-- ==== Sys2Proof/Tests/Slice0.lean ====
section
/-! SUPPORT. Tests. Expected values come from the spec: the encodings from spec/30_encoding.md R56, the steps from the vectors of
spec/95_test_vectors.md (each test names its vector) or from the example of the rule named. Then, for every statement of
Certificates/Slice0/Obligations.lean that has hypotheses, a state and operands that meet them. -/

namespace Sys2Proof.Tests

open Sys2Proof Sys2Proof.Machine

/-! ## WellFormed: each check refuses a pair the table does not have (40_step_and_addressing.md R94) -/

theorem test_wellFormed_refuses_eight_mode : ∀ i ∈ [Instr.lda .acc, .and .imp, .ora (.zpy 1), .eor (.rel 1), .adc (.ind 1), .sbc .acc, .cmp .imp], i.wellFormed = false := by
  decide

theorem test_wellFormed_refuses_ldx : ∀ i ∈ [Instr.ldx (.zpx 1), .ldx (.abx 1)], i.wellFormed = false := by
  decide

theorem test_wellFormed_refuses_ldy : ∀ i ∈ [Instr.ldy (.zpy 1), .ldy (.aby 1)], i.wellFormed = false := by
  decide

theorem test_wellFormed_refuses_sta : ∀ i ∈ [Instr.sta (.imm 1), .sta .acc], i.wellFormed = false := by
  decide

theorem test_wellFormed_refuses_stx : ∀ i ∈ [Instr.stx (.imm 1), .stx (.zpx 1), .stx (.aby 1)], i.wellFormed = false := by
  decide

theorem test_wellFormed_refuses_sty : ∀ i ∈ [Instr.sty (.imm 1), .sty (.zpy 1), .sty (.abx 1)], i.wellFormed = false := by
  decide

theorem test_wellFormed_refuses_cpx_cpy : ∀ i ∈ [Instr.cpx (.zpx 1), .cpy (.abx 1)], i.wellFormed = false := by
  decide

theorem test_wellFormed_refuses_bit : ∀ i ∈ [Instr.bit (.imm 1), .bit (.abx 1)], i.wellFormed = false := by
  decide

theorem test_wellFormed_refuses_inc_dec : ∀ i ∈ [Instr.inc .acc, .dec (.aby 1)], i.wellFormed = false := by
  decide

theorem test_wellFormed_refuses_shifts : ∀ i ∈ [Instr.asl .imp, .lsr (.imm 1), .rol (.zpy 1), .ror (.aby 1)], i.wellFormed = false := by
  decide

theorem test_wellFormed_refuses_jmp : ∀ i ∈ [Instr.jmp (.abx 1), .jmp (.zp 1)], i.wellFormed = false := by
  decide

theorem test_wellFormed_refuses_ill : ∀ i ∈ [Instr.ill 0xEA, .ill 0x00], i.wellFormed = false := by
  decide

theorem test_wellFormed_accepts : ∀ i ∈ [Instr.lda (.izy 1), .ldx (.aby 1), .stx (.zpy 1), .jmp (.ind 1), .ror .acc, .brk, .ill 0x02],
    i.wellFormed = true := by
  decide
+===+
→ Exercise instructions:
Going through the listing above, please work out how many lines contain the word "lean", and give the number alone.

→ Written reply:
2